За день у меня было сто разных выражений лица, в зависимости от настроения, которое на меня находило. Я был безмятежен, печален, мечтателен, нежен, жесток, страстен, жаден. Внешние признаки моих многочисленных и разнообразных душевных состояний так быстро сменяли друг друга на моем лице, что глаз художника от мгновения к мгновению ловил разного меня, но ни одного не уловил правильно.95
Постепенно, однако, эти многочисленные лица слились в единое целое и оставили ему ту суровую физиономию, которую мы видим на портрете Грёза: мрачную, как у Цезаря, измученную страстными столкновениями с армией идей и врагов и попытками выразить статичными словами беглые нюансы своих «да» и «нет». Высокие брови, покатые на полулысой голове; большие деревенские уши и крупный загнутый нос, твердый рот и боевой подбородок, карие глаза, тяжелые и печальные, словно вспоминающие о непоправимых ошибках, или осознающие несокрушимость суеверий, или отмечающие высокую рождаемость простодушия. Обычно на публике он носил парик, но когда погружался в экстаз монолога, то снимал его, играл с ним или клал на колени. Он был поглощен бытием, и у него не было времени на то, чтобы казаться.
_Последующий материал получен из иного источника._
-- ==== Sys2Proof/Tests/Slice0.lean ====
section
/-! SUPPORT. Tests of the model. Section 1: the check that refuses each kind of ill-formed term. Section 2:
command words written out from spec/30_encoding.md. Section 3: one-step tests whose expected values are the
spec's worked examples. Section 4: for each statement with hypotheses, a state and operands that meet them. -/

namespace Sys2Proof.Tests

open Sys2Proof.Machine Sys2Proof.Laws

/-! ## 1. Well-formedness (00_scope.md R7, R9): one ill-formed configuration for each check -/

theorem test_wf_cfgA : cfgOk Config.cfgA = true := by decide
theorem test_wf_cfgB : cfgOk Config.cfgB = true := by decide
theorem test_wf_capZero : cfgOk { Config.cfgA with cap := 0 } = false := by decide
theorem test_wf_capTooLarge : cfgOk { Config.cfgA with cap := 65536 } = false := by decide
theorem test_wf_nslots : cfgOk { Config.cfgA with nslots := 3 } = false := by decide
theorem test_wf_swapOneSlot : cfgOk { Config.cfgA with policy := .swap } = false := by decide
theorem test_wf_cksumNoStart : cfgOk { Config.cfgB with useStart := false } = false := by decide
theorem test_wf_startIsEnd : cfgOk { Config.cfgA with useStart := true, startByte := 0x0A#8 } = false := by
  decide
theorem test_wf_startIsIntro : cfgOk { Config.cfgB with introByte := 0x24#8 } = false := by decide
theorem test_wf_startIsHex : cfgOk { Config.cfgB with startByte := 0x41#8 } = false := by decide
theorem test_wf_trailerWidth : cfgOk { Config.cfgA with trailerWidth := 4 } = false := by decide
theorem test_wf_foldTable : cfgOk { Config.cfgA with fold := .table [] } = false := by decide
theorem test_wf_noReset : State.resetOf { Config.cfgA with nslots := 3 } = none := by decide
theorem test_wf_reset : State.resetOf Config.cfgA = some State.reset := by decide
theorem test_wf_statSelector : Instr.wellFormed (.stat 7#4) = false := by decide

/-! ## 2. Decoding (30_encoding.md R91, R92, R94) -/

theorem test_decode_nop : decode 0b00000000000000000000000000000000#32 = .ok .nop := rfl
theorem test_decode_byte : decode 0b00010000000000000000000010100101#32 = .ok (.byte 0xA5#8) := rfl
theorem test_decode_take : decode 0b00100000000000000000000000000000#32 = .ok .take := rfl
theorem test_decode_read : decode 0b00110000000000001000000000000001#32 = .ok (.read 0x8001#16) := rfl
theorem test_decode_release : decode 0b01000000000000000000000000000000#32 = .ok .release := rfl
theorem test_decode_stat : decode 0b01010000000000000000000000001100#32 = .ok (.stat 12#4) := rfl
theorem test_decode_op6 : decode 0x60000000#32 = .error .undefinedOp := rfl
theorem test_decode_z : decode 0x38000000#32 = .error .zNotZero := rfl
theorem test_decode_byteArg : decode 0x10000141#32 = .error .argNotZero := rfl
theorem test_decode_statArg : decode 0x50000014#32 = .error .argNotZero := rfl
theorem test_decode_takeArg : decode 0x20000001#32 = .error .argNotZero := rfl
theorem test_table_word : decodeTableWord 32 0x10000041 = some (.byte 0x41#8) := rfl

/-- R100: `C: READ 0x10 ; a comment`. -/
theorem test_asm_read : parseLine "C: READ 0x10 ; a comment" = some (.command .c (.read 0x10#16)) := by
  decide
/-- R101: `P: STR "$A\n"`. -/
theorem test_asm_str :
    parseLine "P: STR \"$A\\n\"" = some (.str [0x24#8, 0x41#8, 0x0A#8]) := by decide

/-! ## 3. One step each -/

/-- The next state of a command, or the same state if it stops. -/
def after (i : Instr) (s : State) : State :=
  match exec i s with
  | .next t => t
  | .fault _ => s
  | .refused _ => s

/-- The reset state of a well-formed configuration. -/
def start (c : Config) : State := (State.resetOf c).getD State.reset

/-- The state after a list of commands, each on its port. -/
def go (cmds : List (Port × Instr)) (s : State) : State :=
  cmds.foldl (fun s c => after c.2 (onPortOf c.1 s)) s

/-- The commands that deliver bytes. -/
def bytes (l : List Nat) : List (Port × Instr) := l.map fun n => (.p, .byte (BitVec.ofNat 8 n))

/-- The response word of a command given on a port. -/
def answer (port : Port) (i : Instr) (s : State) : Option Word :=
  (after i (onPortOf port s)).rsp.map fun r => r.word

/-- The word of the response that a state holds. -/
def lastWord (s : State) : Word :=
  match s.rsp with
  | some r => r.word
  | none => 0xFFFFFFFF#32
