-- ==== Sys2Proof/Machine/Flags.lean ====
section
/-! DEFINITION. The bit computations of the block: masks, the change word, the key, a switch's state, the configured set, and the numbers of phase and fault_code. There are no condition codes (spec 10 R30). -/

namespace Sys2Proof.Machine

/-- The bitwise OR of a list of masks. -/
def orAll (masks : List Snapshot) : Snapshot := masks.foldr (fun m acc => m ||| acc) 0#24

/-- `SWG_MASK`: the OR of `BIT[0..14]` (00 R6, D3). -/
def swgMask (tb : Tables) : Snapshot := orAll ((List.finRange 15).map fun i => tb.bit[i])

/-- `ROT_MASK`: the OR of `ROT[0..4]` (00 R6, D3). -/
def rotMask (tb : Tables) : Snapshot := orAll ((List.finRange 5).map fun j => tb.rot[j])

/-- `configured`: the entries with `sw_valid[i] = 1` (00 R10), here in index order. -/
def configured (s : State) : List SwIdx := (List.finRange 15).filter fun i => s.swValid[i]

/-- `popcount(sw_valid[14:0])` (40 R106). -/
def boundCount (s : State) : Nat := (configured s).length

/-- `cfg_mask`: the OR of `BIT[i]` over configured `i` (42 R142). -/
def cfgMask (s : State) : Snapshot := orAll ((configured s).map fun i => s.tables.bit[i])

/-- Whether a mask meets a word: `(m AND w) != 0`. -/
def meets (m w : Snapshot) : Bool := (m &&& w) != 0#24

/-- A switch's boolean state in a snapshot: bit set gives 1, else 0 (41 R123). -/
def switchState (tb : Tables) (c : Snapshot) (i : SwIdx) : Bool := meets tb.bit[i] c

/-- `changed`: `(c XOR p) AND SWG_MASK` (42 R140). -/
def changedWord (tb : Tables) (c p : Snapshot) : Snapshot := (c ^^^ p) &&& swgMask tb

/-- `hit`: the configured entries whose bit is in `changed` (42 R142). -/
def hits (s : State) (changed : Snapshot) : List SwIdx :=
  (configured s).filter fun i => meets s.tables.bit[i] changed

/-- The bits of `changed` that belong to no configured entry (42 R144). -/
def unregistered (s : State) (changed : Snapshot) : Snapshot := changed &&& ~~~(cfgMask s)

/-- `key`: `c AND ROT_MASK` (43 R160). -/
def rotKey (tb : Tables) (c : Snapshot) : Snapshot := c &&& rotMask tb

/-- `ROT_START`: `ROT[START_IDX]` (10 R26). -/
def rotStart (tb : Tables) : Snapshot := tb.rot[tb.startIdx]

/-- `rot_index(m)`: the `j` with `ROT[j] = m`, none where `m` is no rotary mask (10 R26). -/
def rotIndex (tb : Tables) (m : Snapshot) : Option RotIdx :=
  (List.finRange 5).find? fun j => tb.rot[j] = m

/-- `set_rot`: the positions asserted in a snapshot (41 R124). -/
def assertedRot (tb : Tables) (c : Snapshot) : List RotIdx :=
  (List.finRange 5).filter fun j => meets tb.rot[j] c

/-- The two bits of `phase` (10 R29). -/
def phaseBits : Phase → BitVec 2
  | .config => 0#2
  | .ready => 1#2
  | .run => 2#2
  | .fatal => 3#2

/-- The three bits of `fault_code` (60 R201). -/
def faultBits : FaultCode → BitVec 3
  | .noFault => 0#3
  | .cfgTooFew => 1#3
  | .cfgBadName => 2#3
  | .cfgMissing => 3#3
  | .unregisteredBit => 4#3
  | .rotaryKey => 5#3
  | .transport => 6#3

end Sys2Proof.Machine
end

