-- ==== Sys2Proof/Machine/FrameOps.lean ====
section
/-! DEFINITION. The FRAME operation, initialisation and change processing (spec 41). -/

namespace Sys2Proof.Machine

/-- One turn of the switch pass: the entry's state in the snapshot is recorded and sent (41 R123). -/
def initSwitch (c : Snapshot) (i : SwIdx) (s : State) : Flow :=
  emit s.swCmd[i] (bitAction (switchState s.tables c i)) (s.writeLast i (switchState s.tables c i))

/-- `initialise(S)`, switch pass: every configured entry, in any order (41 R123). -/
def initSwitches (c : Snapshot) (s : State) : Flow :=
  forEach (initSwitch c) (arrange (nextChoice s) (configured s)) (afterChoice s)

/-- `initialise(S)`, rotary pass: one of the asserted positions, if any, becomes active and its code is sent (41 R124); no starter command, even in "start". -/
def initRotary (c : Snapshot) (s : State) : Flow :=
  match assertedRot s.tables c with
  | [] => .on s
  | j0 :: js =>
    let j := chooseFrom (nextChoice s) j0 js
    emit s.rotCmd s.tables.rotCode[j] ((afterChoice s).writeRot s.tables.rot[j])

/-- `initialise(S)`: the switch pass, then the rotary pass (41 R125, D11). -/
def initialise (c : Snapshot) (s : State) : Flow := andThen (initSwitches c s) (initRotary c)

/-- `process(current, previous)`: the switch scan, then the rotary step (41 R128, D11). -/
def process (c p : Snapshot) (s : State) : Flow := andThen (switchScan c p s) (rotaryStep c)

/-- FRAME.INIT (41 R122). -/
def frameInit (c : Snapshot) (s : State) : Flow :=
  andThen (initialise c { s with cur := c }) fun t => .on { t with prev := t.cur, phase := .run }

/-- FRAME.PROC (41 R127). -/
def frameProc (c : Snapshot) (s : State) : Flow :=
  andThen (process c s.prev { s with cur := c }) fun t => .on { t with prev := t.cur }

/-- FRAME (41 R120): a reserved count or a phase that does not accept it has no step (30 R76, 60 R221); a short frame changes nothing (R121); else FRAME.INIT or FRAME.PROC by phase. -/
def execFrame (n b0 b1 b2 _b3 : Byte) (s : State) : Host.Outcome State Fault Refusal :=
  if isReservedCount n then .refused .reservedCount
  else
    match s.phase with
    | .config => .refused (.notAccepted "FRAME" .config)
    | .fatal => .refused (.notAccepted "FRAME" .fatal)
    | .ready => .next (if isShort n then s else flowState (frameInit (packSnapshot b0 b1 b2) s))
    | .run => .next (if isShort n then s else flowState (frameProc (packSnapshot b0 b1 b2) s))

end Sys2Proof.Machine
end

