-- ==== Sys2Proof/Machine/Step.lean ====
section
/-! DEFINITION. One step: the next operation of the record stream, taken and executed (spec 00 R11, 20 R55). -/

namespace Sys2Proof.Machine

/-- The block's one step. Where the stream starts no operation the block has no step (30 R76, 60 R220, R221). -/
def step (s : State) : Host.Outcome State Fault Refusal :=
  match fetch s with
  | .ok (i, t) => exec i t
  | .error r => .refused r

/-- The record of a table word put where `step` takes its next operation: at the front of the stream (log 2). -/
def State.withFetchWord (s : State) (nbits w : Nat) : State :=
  { s with input := wordRecord nbits w ++ s.input }

end Sys2Proof.Machine
end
Он никому не уступал в оценке своего характера. Он признавался: «На мгновение я волнуюсь», но «через мгновение я снова становлюсь самим собой, откровенным, мягким, справедливым, снисходительным, честным, милосердным, услужливым человеком». Продолжайте, если можно, этот панегирик, потому что он еще не закончен. Я ничего не сказал о своем интеллекте». Он сомневался, что в мире есть человек честнее его, и был уверен, что даже «столпы церкви» поверят ему на слово. «Какие прекрасные души — твоя, моя и его!» — писал он своей хозяйке, впуская Гримма в эту троицу. Он с восторгом отзывался о своих книгах и пьесах, уверенный в их бессмертии. Свои нравы он считал превосходными, и действительно, у него была только одна любовница. Он говорил о себе как о «философе» и признавал свое сходство с Сократом. «Какая разница, — спрашивал он, — обязан ли я своими достойными качествами природе или опыту, лишь бы они были прочными, и тщеславие никогда не портило их?»96
На самом деле он обладал большинством достоинств, которые приписывал себе. Он был честен в смысле откровенен, хотя в молодости много лгал. В нем не было ни позы, ни жеманства. Он был мягок, за исключением речи, в которой он часто бывал дик, а иногда так груб, что мадам Жоффрен приходилось призывать его к порядку и приличиям. Он, несомненно, обладал мужеством, ибо продолжал бороться, когда многие друзья покинули его, когда даже Вольтер советовал ему уйти. Он был справедлив, за исключением благочестия и Руссо; позже мы увидим, что он недостаточно учитывал чувствительность Жан-Жака. Он был бесспорно щедр, всегда готов помочь тем, кто к нему обращался, и более щедр в похвалах другим, чем себе. Он проводил много дней, заменяя Гримма в «Корреспонденции» или придавая эффективную форму литературным усилиям своих друзей. Из своих скромных доходов он помог длинной череде бедняков. Когда нуждающийся переписчик показал ему сатиру на Дидро и попросил переработать ее, сказав, что ему нужен хлеб, Дидро пересмотрел и улучшил ее и предложил посвятить ее нынешнему герцогу д'Орлеану, «который делает мне честь тем, что ненавидит меня». Так и было сделано, и герцог прислал молодому автору двадцать пять луидоров.97 Он был снисходителен в своей критике книг и картин (за исключением картин Буше), говоря, что предпочитает указывать на хорошее, а не превозносить плохое.98 Он был самым добродушным из философов. Руссо до 1758 года и Гримм до конца подтверждали оценку Дидро его собственного характера. Они говорили о нем, по словам госпожи д'Эпинэ, с «величайшим почтением»; они восхищались его гением, но «его характер был предметом их особого энтузиазма». М. Гримм говорит, что он самый совершенный из всех смертных, которых он знает».99 Для таких друзей его недостатки были недостатками наивно откровенного ребенка. Они считали его глубже Вольтера.